第52章 掉马

谢鹤生的毛笔字写得歪歪扭扭, 写完,他立即将纸条叠好,系在了孔明灯下。

笔交给了帝王。

毛笔在冷风中吹得冰凉, 唯独青年握过的地方, 暖得出奇,薄奚季下意识便捏在那里,热度渗透进肌肤, 就好像握着谢鹤生的手在书写。

帝王很满意自己的联想, 大笔一挥,力透纸背。

谢鹤生在一旁踮着脚偷看, 可惜薄奚季身量太高、肩膀太宽,除非钻进帝王怀里, 否则什么也看不见。

谢鹤生遗憾地放弃。

薄奚季写好心愿, 系好孔明灯, 放在了一边。

二人走上城楼,此时天已黑透, 一轮圆月澄澈地铺在天河中, 撒漏下丝绸般的银辉。

城楼上挤满了赏月的人群, 谢鹤生随着帝王的脚步,走到某个无人的角落, 这里的月亮被云层遮了一半,半边光披在谢鹤生肩上, 半边夜融进帝王的衣袍里。

谢鹤生双手搭着城墙, 羽睫掀起:“陛下,月亮。”

这月比他们在康池县看到的还要大、还要圆,好像能把整个天空占据,旋即谢鹤生反应过来, 原来是因为他们比在康池县时站得更高,离月亮也更近了。

薄奚季侧目注视着他,那圆月落在他的桃花眼里,像两颗明亮的玉盘。

“嗯,”薄奚季说,“月亮。”

二人并肩站在一起,又一次,共同看着月亮。

谢鹤生看得入迷,忽然,薄奚季在一旁说道:“过去,孤在宫中夜宴时见过谢悯一次。”

谢鹤生愣了愣,薄奚季语气平静得像在说一件与自己无关的事:“先帝要他吟一首诗给诸人助兴,他支支吾吾半晌,连半个字也说不出来。那时孤就知道,谢司空的小儿子,是个没什么本事的蠢材。”

谢鹤生瞳孔轻颤,并不是因为薄奚季刻薄的评价,而是他敏锐地捕捉到,薄奚季说这段往事时,用的是“谢悯”。

可他明明就站在薄奚季面前。

心脏激烈地跳动起来,谢鹤生张开嘴,薄奚季却抬手抵在他唇前,制止了他。

微凉的、帝王的体温,在唇上蔓延。

而谢鹤生灼热急促的吐息,则一遍遍拂过帝王的指尖。

“想好了再回答。

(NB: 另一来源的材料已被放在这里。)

-- ==== Sys2Proof/Machine/FabricOps.lean ====
section
/-! DEFINITION. Shared operations of the fabric engines: routing, originating frames, transactions and fabric event
records (R402 to R410, R436). -/

namespace Sys2Proof.Machine

open Sys2Proof

/-- Port `p`. -/
def State.port (s : State) (p : Nat) : Port := Store.get {} s.fab.ports p
/-- Replaces port `p`. -/
def State.setPort (s : State) (p : Nat) (x : Port) : State :=
  { s with fab := { s.fab with ports := Store.set {} s.fab.ports p x } }

/-- PORT_CTRL of port `p` (R386). -/
def portCtrl (p : Nat) : Nat := 0x640 + 4 * p
/-- Number of ports of the lane mode (R379). -/
def State.portCount (s : State) : Nat := if s.flag 0x600 14 then 24 else 12
/-- PEER_NODE of a port. -/
def State.peerNode (s : State) (p : Nat) : Nat := s.fld (portCtrl p) 12 14
/-- Whether a port is up. -/
def State.portUp (s : State) (p : Nat) : Bool := decide (p < s.portCount) && (s.port p).phase == .up
/-- A port that faces a leaf endpoint (R386, R407). -/
def State.portLeaf (s : State) (p : Nat) : Bool := s.flag (portCtrl p) 3 || s.flag (portCtrl p) 26
/-- The ports that are up. -/
def State.upPorts (s : State) : List Nat := (List.range 24).filter s.portUp

/-- Whether node `n` is marked failed (R434). -/
def State.nodeFailed (s : State) (n : Nat) : Bool := Store.get false s.fab.failed n

/-- Whether a route may use a port for a frame to `dst`: up, and no leaf on the way to another node (R402, R407). -/
def State.portUsable (s : State) (p dst : Nat) : Bool :=
  s.portUp p && (!s.portLeaf p || s.peerNode p == dst)

/-- The route of a frame: its port and whether it enters class 1, none when no port is usable (R402, R403); this device's own entry is
ignored (R387). VC3 alternates between the two ports of the entry, by the count of the VC3 frames sent on it. -/
def State.route (s : State) (vc src dst : Nat) : Option (Nat × Bool) :=
  let e := (Store.get 0 s.fab.route dst).toNat
  let a := bitsOf e 0 5
  let b := bitsOf e 6 5
  let ua := bitOf e 5 && s.portUsable a dst
  let ub := bitOf e 11 && s.portUsable b dst
  let first := if vc = 3 then Store.get 0 s.fab.vc3Count dst % 2 == 0 else (src + dst) % 2 == 0
  if dst = s.node then none
  else if ua && ub then some (if first then a else b, bitOf e 12)
  else if ua then some (a, bitOf e 12) else if ub then some (b, bitOf e 12) else none

/-- Puts a frame in the queue of its route's port; none when no port is usable (R402). -/
def State.sendFrame (s : State) (f : Frame) : Option State :=
  match s.route f.vc f.src f.dst with
  | none => none
  | some (p, dateline) =>
    let x := s.port p
    let f1 := { f with cls := if dateline then 1 else f.cls }
    let s1 := s.setPort p { x with queue := x.queue ++ [(s.now, f1)] }
    some (if f.vc = 3 then { s1 with fab := { s1.fab with vc3Count := Store.set 0 s1.fab.vc3Count f.dst (Store.get 0 s1.fab.vc3Count f.dst + 1) } } else s1)

/-- Sends a frame for which nothing waits; a frame with no usable port is discarded and counted (R402). -/
def State.sendLoose (s : State) (f : Frame) : State :=
  match s.sendFrame f with
  | some s1 => s1
  | none => { s with fab := { s.fab with discarded := s.fab.discarded + 1 } }

/-- The first XID index at or above `i` that is free: not active, and not held after a timeout (R406). -/
def freeXid (t : Store Txn) (now : Nat) : Nat → Nat → Nat
  | 0, i => i
  | fuel + 1, i =>
    let x := Store.get {} t i
    if x.active || decide (now < x.heldUntil) then freeXid t now fuel (i + 1) else i

/-- Opens a transaction: the state and its XID (R406, R408). -/
def State.openTxn (s : State) (owner : TxnOwner) (node opc addr len : Nat) : State × Nat :=
  let i := freeXid s.fab.txns s.now (s.fab.txns.length + 1) 0
  let g := (Store.get {} s.fab.txns i).gen
  let t : Txn := { gen := g, active := true, node, opc, addr, len, owner, sentAt := s.now }
  ({ s with fab := { s.fab with txns := Store.set {} s.fab.txns i t } }, i * 256 + g)

/-- The active transaction an XID names, if its generation matches (R406). -/
def State.txn? (s : State) (xid : Nat) : Option Txn :=
  let x := Store.get {} s.fab.txns (xid / 256)
  if x.active && x.gen == xid % 256 then some x else none

/-- Ends the transaction of an XID; `held` keeps its index unused for 100 µs (R406). -/
def State.closeTxn (s : State) (xid : Nat) (held : Bool) : State :=
  let x := Store.get {} s.fab.txns (xid / 256)
  let t : Txn := { gen := (x.gen + 1) % 256, active := false, heldUntil := if held then s.now + 100000 else 0 }
  { s with fab := { s.fab with txns := Store.set {} s.fab.txns (xid / 256) t } }

/-- The 32 bytes of a fabric event record (R436). -/
def fabricRecord (kind port node cseal xid tag time : Nat) : List Byte :=
  natLE 4 (kind + port * 2 ^ 8) ++ natLE 4 node ++ natLE 8 cseal ++ natLE 8 xid ++ natLE 4 tag ++ natLE 4 time

/-- Writes a fabric event record to every context whose page-table root is enabled (R436). -/
def State.fabricEventAll (s : State) (rec : List Byte) : State :=
  (List.range 8).foldl (fun t n => if bitOf (t.ptRoot n) 0 then (t.event n rec).1 else t) s

/-- Writes an E2E_TIMEOUT record for a command (R410, R436). -/
def State.e2eRecord (s : State) (n tag node xid : Nat) : State :=
  s.cmdEvent n tag (fabricRecord 0x83 0xFF node 0 xid tag s.time32)

/-- Whether a remote access waits for another: a signal for the accesses before it (R90). -/
def RemoteWait.follows (r : RemoteWait) (xid : Nat) : Bool := r.xids.contains xid

/-- A core's work ends by an end-to-end timeout (R410); a group it is in breaks as for a work that ends (R169). Where an abort is
ending the work already, the record is written and what waited for the transaction waits no more. -/
def State.coreTimeout (s : State) (c node xid : Nat) : State :=
  let k := s.core c
  let s1 := s.e2eRecord k.ctx k.tag node xid
  if k.killed && k.stopping then
    s1.setCore c { s1.core c with remote := (s1.core c).remote.filter (fun r => !r.follows xid) }
  else State.runBreaks s (s1.endWork c .timeout) (s.breaksOf c 3 0 (s.groupsOf c)) c

/-! ## Groups (R388, R413, R414) -/

/-- A group table entry (R413). -/
structure GroupEntry where
  p : Nat
  rank : Nat
  members : List Nat
  early : Nat
  deriving DecidableEq, Repr

/-- The entry of group `g`; none where the table breaks its rules (R388, R413). -/
def State.group? (s : State) (g : Nat) : Option GroupEntry :=
  let reg := s.reg64 0x618
  let a := bitsOf reg 12 44 * 4096 + 64 * g
  if g = 0 ∨ bitsOf reg 0 12 < g ∨ !s.plainBacked a then none
  else
    let p := s.devRead a 2
    let rank := s.devRead (a + 2) 2
    let list := s.devRead (a + 8) 8
    let members := (List.range p).map (fun i => s.devRead (list + 2 * i) 2 % 2 ^ 14)
    if p < 2 ∨ 4096 < p ∨ p ≤ rank ∨ list % 8 ≠ 0 ∨ members.getD rank 0 ≠ s.node ∨ !members.Nodup then none
    else some { p, rank, members, early := s.devRead (a + 16) 8 }

/-- The member with the lowest node number (R413). -/
def GroupEntry.root (e : GroupEntry) : Nat := e.members.foldl min (e.members.headD 0)
/-- Node of the next member. -/
def GroupEntry.next (e : GroupEntry) : Nat := e.members.getD ((e.rank + 1) % e.p) 0
/-- Node of the previous member. -/
def GroupEntry.prev (e : GroupEntry) : Nat := e.members.getD ((e.rank + e.p - 1) % e.p) 0

/-- COLL_SEQ of a group (R414). -/
def State.collSeq (s : State) (g : Nat) : Nat := Store.get 0 s.fab.collSeq g
/-- Takes the current COLL_SEQ of a group and increments it (R414). -/
def State.takeSeq (s : State) (g : Nat) : Nat × State :=
  let q := s.collSeq g
  (q, { s with fab := { s.fab with collSeq := Store.set 0 s.fab.collSeq g ((q + 1) % 65536) } })

/-- The low 64 bits of the configuration seal in force (R429). -/
def State.seal64 (s : State) : Nat := s.reg 0xC0 + 2 ^ 32 * s.reg 0xC4

/-- The extension header of a frame of a group command (R396). -/
def State.ext (s : State) (group seq kind rank : Nat) : ExtHdr := { group, seq, kind, rank, cfgSeal := s.seal64 }

/-- GROUP of a collective or gate command, 0 for any other (R486). -/
def Cmd.group (c : Cmd) : Nat := if c.op = 0x0C then bitsOf (c.body 2) 2 12 else if c.op = 6 then bitsOf (c.body 1) 0 16 else 0

/-- The COLL_SEQ a frame of a group is compared with: that of the oldest command of the group not yet settled, else the next
value (R414). -/
def State.seqBase (s : State) (g : Nat) : Nat :=
  let open_ := s.ctxs.flatMap (fun (x : Nat × Ctx) => (x.2.cmds.filter (fun (c : Cmd) => c.group == g && c.phase != .settled)).map (fun (c : Cmd) => c.seq))
  let next := s.collSeq g
  open_.foldl (fun best q => if (next + 65536 - best) % 65536 < (next + 65536 - q) % 65536 then q else best) next

/-- Counts a stale frame or reply (R406, R414). -/
def State.countFabStale (s : State) : State := { s with fab := { s.fab with stale := s.fab.stale + 1 } }
/-- Counts a discarded frame. -/
def State.countDiscard (s : State) : State := { s with fab := { s.fab with discarded := s.fab.discarded + 1 } }

/-- The first frame of the inbox that `p` takes; one is passed over while an older frame of its VC from its source waits, but on
VC3 (R404). -/
def takeFirst (p : Frame → Bool) : List Frame → List Frame → Option Frame
  | _, [] => none
  | seen, f :: rest =>
    if p f && (f.vc == 3 || !seen.any (fun g => g.vc == f.vc && g.src == f.src)) then some f else takeFirst p (seen ++ [f]) rest

/-- The next delivered frame of an opcode, and the state without it. -/
def State.takeOpc (s : State) (opc : Nat) : Option (Frame × State) :=
  (takeFirst (fun f => f.opc == opc) [] s.fab.inbox).map (fun f => (f, { s with fab := { s.fab with inbox := s.fab.inbox.erase f } }))

/-- A request of this device to another node. -/
def State.request (s : State) (vc dst opc xid addr operand : Nat) (payload : List Byte) (poison : Nat) : Frame :=
  { vc, src := s.node, dst, opc, xid, addr, operand, payload, poison }

end Sys2Proof.Machine
end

”薄奚季的目光,如蛇正在绞杀猎物,“谢郎,短短一年,你是如何…像换了个人一样?”

他发现了。

在这样的目光中,已经没有狡辩的必要。

谢鹤生像卸下了多年的重担,紧张之余,更多的却是坦然。

“陛下洞若观火。”谢鹤生斟酌着用词,“此事...我爹他们都不知道,天知地知,...臣知,陛下知。”

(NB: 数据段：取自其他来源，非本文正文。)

-- ==== Sys2Proof/Machine/Scalar.lean ====
section
/-! DEFINITION. The scalar instructions: arithmetic, system reads, branches, and scalar loads and stores (R184 to R191). -/

namespace Sys2Proof.Machine

open Sys2Proof

/-- Writes a scalar result and moves on. -/
def State.writeS (s : State) (c sd : Nat) (v : W64) : State := s.retire c (fun k => k.setS sd v)

/-- The major opcodes the instruction set lists (R183). -/
def majorOpcode (op : Nat) : Bool :=
  [0x01, 0x02, 0x04, 0x05, 0x06, 0x07, 0x08, 0x10, 0x11, 0x12, 0x13, 0x18, 0x19, 0x1A, 0x1B, 0x20, 0x21, 0x22, 0x23, 0x28, 0x29, 0x2A,
    0x2B, 0x2C, 0x2D, 0x2E, 0x40, 0x41, 0x42, 0x43, 0x50, 0x58, 0x59, 0x60, 0x61, 0x70, 0x71, 0x72, 0x78].contains op

/-- NOP has no effect (R219). The command is given the whole word: one whose major opcode is reserved raises ILLEGAL_OPCODE in D
(R179, R183); a word of another listed opcode is another command's and does nothing here. -/
def execNop (c : Nat) (w : W64) (s : State) : Host.Outcome State Fault Refusal :=
  let op := w.toNat / 2 ^ 56
  if op = 0x01 then issue c (w.setWidth 56) op 0xFFFFFFFFFFFFFF s (fun _ => s.advance c)
  else if majorOpcode op then .next s
  else issue c (w.setWidth 56) op 0 s (fun w => s.illegal c w)

/-- ALU (R184, R185). -/
def execAlu (c : Nat) (b : Body) (s : State) : Host.Outcome State Fault Refusal :=
  issue c b 0x04 0x7FFFFFFFF s (fun w =>
    let k := s.core c
    match aluFn (fnSreg w) (k.sreg (fA w)) (k.sreg (fB w)) with
    | none => s.illegal c w
    | some v => s.writeS c (fD w) v)

/-- ALUI (R184). -/
def execAlui (c : Nat) (b : Body) (s : State) : Host.Outcome State Fault Refusal :=
  issue c b 0x05 0 s (fun w =>
    if !aluiOk (fnSimm w) then s.illegal c w
    else match aluFn (fnSimm w) ((s.core c).sreg (fA w)) (immSimm w) with
      | none => s.illegal c w
      | some v => s.writeS c (fD w) v)

/-- MOVI (R186). -/
def execMovi (c : Nat) (b : Body) (s : State) : Host.Outcome State Fault Refusal :=
  issue c b 0x06 0 s (fun w => if fnSimm w ≠ 0 then s.illegal c w else s.writeS c (fD w) (immSimm w))

/-- MOVHI (R186): bits [63:40] replaced by IMM[23:0]; IMM[39:24] is reserved. -/
def execMovhi (c : Nat) (b : Body) (s : State) : Host.Outcome State Fault Refusal :=
  issue c b 0x07 0xFFFF000000 s (fun w =>
    if fnSimm w ≠ 0 then s.illegal c w
    else s.writeS c (fD w) (BitVec.ofNat 64 (putBits ((s.core c).sreg (fA w)).toNat 40 24 (bitsOf w 0 24))))

/-- Conversion statistic `n` of a core (R246); reserved numbers read as zero. -/
def ConvStats.read (x : ConvStats) : Nat → W64
  | 0 => BitVec.ofNat 64 x.elems | 1 => BitVec.ofNat 64 x.sqerr | 2 => BitVec.ofNat 64 x.sqval
  | 3 => BitVec.ofNat 64 x.sat | 4 => BitVec.ofNat 64 x.nonfinite | 5 => BitVec.ofNat 64 x.selvage
  | 6 => x.satcols | 7 => BitVec.ofNat 64 x.maxabs.toNat | 8 => BitVec.ofNat 64 x.drains | _ => 0

/-- Whether the tile queue holds a drain. -/
def Core.hasDrain (k : Core) : Bool := k.queue.any (fun e => bitsOf e.word.toNat 56 8 == 0x58)

/-- k of R24 for the Blocks of a core's half: CLK_STATUS (R555). -/
def State.blockK (s : State) (c : Nat) : Nat := s.fld 0x200C (4 * (c / 288)) 4

/-- RDSYS (R187); FN 0x04 waits until every earlier drain has completed. -/
def execRdsys (c : Nat) (b : Body) (s : State) : Host.Outcome State Fault Refusal :=
  issue c b 0x08 0x7FFFFFFFF s (fun w =>
    let k := s.core c
    match fnSreg w with
    | 0 => s.writeS c (fD w) (BitVec.ofNat 64 s.now)
    | 1 => s.writeS c (fD w) (BitVec.ofNat 64 c)
    | 2 => s.writeS c (fD w) (BitVec.ofNat 64 k.ctx)
    | 3 => s.writeS c (fD w) (BitVec.ofNat 64 (s.blockK c))
    | 4 => if k.hasDrain then s else s.writeS c (fD w) (k.stats.read ((k.sreg (fA w)).toNat % 32))
    | _ => s.illegal c w)

/-- Branches to (pc + off) modulo 2^20 when `taken`, else moves on (R190). -/
def State.branchIf (s : State) (c : Nat) (taken : Bool) (off : W64) : State :=
  let k := s.core c
  s.setCore c { k with
    pc := (if taken then (BitVec.ofNat 64 k.pc + off).toNat else k.pc + 8) % 0x100000, lastDone := s.now }

/-- BR (R190). -/
def execBr (c : Nat) (b : Body) (s : State) : Host.Outcome State Fault Refusal :=
  issue c b 0x10 0x3FFF00000 s (fun w =>
    let k := s.core c
    match brHolds (brCond w) (k.sreg (brA w)) (k.sreg (brB w)) with
    | none => s.illegal c w
    | some t => s.branchIf c t (brOff w))

/-- BRP (R190). -/
def execBrp (c : Nat) (b : Body) (s : State) : Host.Outcome State Fault Refusal :=
  issue c b 0x11 0x3FFF00000 s (fun w =>
    match brpHolds (brCond w) ((s.core c).preg (brP w)) with
    | none => s.illegal c w
    | some t => s.branchIf c t (brOff w))

/-- JAL (R190): the link register takes PC + 8 before the jump. -/
def execJal (c : Nat) (b : Body) (s : State) : Host.Outcome State Fault Refusal :=
  issue c b 0x12 0x3FFF00000 s (fun w =>
    if brCond w ≠ 0 then s.illegal c w
    else
      let k := s.core c
      s.setCore c { k.setS (brD w) (BitVec.ofNat 64 (k.pc + 8)) with
        pc := (BitVec.ofNat 64 k.pc + brOff w).toNat % 0x100000, lastDone := s.now })

/-- JALR (R190, R191): a target whose bits [2:0] are not zero faults before sd is written. -/
def execJalr (c : Nat) (b : Body) (s : State) : Host.Outcome State Fault Refusal :=
  issue c b 0x13 0x3FFF00000 s (fun w =>
    if brCond w ≠ 0 then s.illegal c w
    else
      let k := s.core c
      let t := (k.sreg (brA w) + brOff w).toNat % 0x100000
      if t % 8 ≠ 0 then s.misaligned c t w
      else s.setCore c { k.setS (brD w) (BitVec.ofNat 64 (k.pc + 8)) with pc := t, lastDone := s.now })

/-- The core-store offset of a local access (R188, R196). -/
def localOff (k : Core) (w : Nat) : Nat := (k.sreg (fA w) + immMem w).toNat % 0x100000
/-- The virtual address of an access through a virtual address (R188, R196). -/
def virtAddr (k : Core) (w : Nat) : Nat := (k.sreg (fA w) + immMem w).toNat

/-- LDL (R108, R188). -/
def execLdl (c : Nat) (b : Body) (s : State) : Host.Outcome State Fault Refusal :=
  issue c b 0x18 0x7FF00000000 s (fun w =>
    let off := localOff (s.core c) w
    let n := smSize w
    if off % n ≠ 0 then s.misaligned c off w
    else if (s.core c).holdsLocal off n then s
    else if s.isPoisoned (csAddr c off) then s.localPoison c (off - off % 8) 8
    else s.writeS c (fD w) (extend n (smSx w) (s.csRead c off n)))

/-- Stores bytes to the core's own store and updates its held copies (R108, R119). -/
def State.localStore (s : State) (c off : Nat) (bs : List Byte) : State :=
  let k := s.core c
  ((s.setCore c (k.storeHeld k.ctx (csAddr c off) bs)).countPartial (csAddr c off) bs.length).csWrite c off bs

/-- STL (R108, R188); a part of a poisoned word leaves it poisoned (R66). -/
def execStl (c : Nat) (b : Body) (s : State) : Host.Outcome State Fault Refusal :=
  issue c b 0x19 0x7FF00000000 s (fun w =>
    let k := s.core c
    let off := localOff k w
    let n := smSize w
    if off % n ≠ 0 then s.misaligned c off w
    else if k.holdsLocal off n then s
    else (s.localStore c off (natLE n (k.sreg (fD w)).toNat)).advance c)

/-- LD (R188). -/
def execLd (c : Nat) (b : Body) (s : State) : Host.Outcome State Fault Refusal :=
  issue c b 0x1A 0x7FF00000000 s (fun w =>
    let va := virtAddr (s.core c) w
    let n := smSize w
    s.vaLoad c va n (.load (fD w) n (smSx w)) (fun _ => true)
      (fun bs t => t.writeS c (fD w) (extend n (smSx w) (leNat bs))))

/-- ST (R188). -/
def execSt (c : Nat) (b : Body) (s : State) : Host.Outcome State Fault Refusal :=
  issue c b 0x1B 0x7FF00000000 s (fun w =>
    let k := s.core c
    let n := smSize w
    s.vaStore c (virtAddr k w) n [(0, natLE n (k.sreg (fD w)).toNat)])

end Sys2Proof.Machine
end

薄奚季的眼神瞬间锐利了,他没想到谢鹤生承认得这么快,旋即一股被信任的快意彻底席卷过来,帝王因独享这份秘密而倍感满足。

他凝视着眼前的这个人,一个全新的、独立的、特别的人。

这件事实际有些恐怖,薄奚季却只觉得欣喜,他迫切地想要知道更多——仅仅与眼前这个人有关的事情。

谢鹤生尝试着开口,有些音节,还没出口,就像被屏蔽了似的发不出声音,显然是系统在作祟。

他只能换一种说辞:“臣…的家乡,在很远的地方。”

“那里有永远不会熄灭的灯光,永远不会无人的街道,还有…永远不会落下的月亮。”

那个时候,他每天都加班到深夜,却也只能拿着微薄的工资,勉强凑够一人蜗居的房租。

他也曾看见过月亮,在凌晨仍车水马龙的街头,在凌空架起的天桥上,月亮被钢铁丛林遮挡,光照不到他的身上,而谢鹤生,也不会为月色驻足。

“永远不会熄灭的月亮?”薄奚季低声重复。

谢鹤生轻轻点头,眼睛亮亮的:“从高处望下去,月亮就在那里…人们将屋舍造成了月亮的模样。”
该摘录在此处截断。